● What you are asked to do:
Send back all the data below, exactly as given.

● The input:
*** Begin section ***
-- ==== Sys2Proof/Config.lean ====
section
/-! DEFINITION. What the spec leaves to the implementation or leaves open: free values. Each is an
opaque constant with no body, so nothing can be proved of what it is. -/

namespace Sys2Proof.Config

open Sys2Proof.Machine (Turn)

/-- Which agent moves next, and how much device time passes before it, when the agenda is empty: the
interleavings and open latencies of R346, R414 and R484 (log 1). -/
opaque schedule : Nat → Turn

/-- A choice between two outcomes that the spec leaves to timing (R39, R42, R121, R128, R265), for the
step of this tick and the place numbered by the second argument (log 13). -/
opaque freeBit : Nat → Nat → Bool

/-- A value the spec leaves undetermined: a run temporary that its run has not written (R44), a byte of
a private layout (R440) (log 14). -/
opaque freeWord : Nat → Nat → Word32

/-- The part's result of a special function (opcode, type code, operand bits), used where it lies within
the bound of R228 (log 15). -/
opaque special : Nat → Nat → Nat → Nat

/-- The set that a line falls into: L1 (R153), L2 slice (R98), instruction cache (R336) (log 16). -/
opaque l1Set : Nat → Nat
opaque l2Set : Nat → Nat
opaque icSet : Nat → Nat

/-- Which cached leaf a full translation cache replaces (R82) (log 17). -/
opaque tlbVictim : Nat → Nat

/-- Where Priade puts the bias table (R91): the number of a 2 MiB block of device memory (log 100). -/
opaque biasBlock : Nat

end Sys2Proof.Config
end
*** End section ***
● Written response:
-- ==== Sys2Proof/Config.lean ====
section
/-! DEFINITION. What the spec leaves to the implementation or leaves open: free values. Each is an
opaque constant with no body, so nothing can be proved of what it is. -/

namespace Sys2Proof.Config

open Sys2Proof.Machine (Turn)

/-- Which agent moves next, and how much device time passes before it, when the agenda is empty: the
interleavings and open latencies of R346, R414 and R484 (log 1). -/
opaque schedule : Nat → Turn

/-- A choice between two outcomes that the spec leaves to timing (R39, R42, R121, R128, R265), for the
step of this tick and the place numbered by the second argument (log 13). -/
opaque freeBit : Nat → Nat → Bool

/-- A value the spec leaves undetermined: a run temporary that its run has not written (R44), a byte of
a private layout (R440) (log 14). -/
opaque freeWord : Nat → Nat → Word32

/-- The part's result of a special function (opcode, type code, operand bits), used where it lies within
the bound of R228 (log 15). -/
opaque special : Nat → Nat → Nat → Nat

/-- The set that a line falls into: L1 (R153), L2 slice (R98), instruction cache (R336) (log 16). -/
opaque l1Set : Nat → Nat
opaque l2Set : Nat → Nat
opaque icSet : Nat → Nat

/-- Which cached leaf a full translation cache replaces (R82) (log 17). -/
opaque tlbVictim : Nat → Nat

/-- Where Priade puts the bias table (R91): the number of a 2 MiB block of device memory (log 100). -/
opaque biasBlock : Nat

end Sys2Proof.Config
end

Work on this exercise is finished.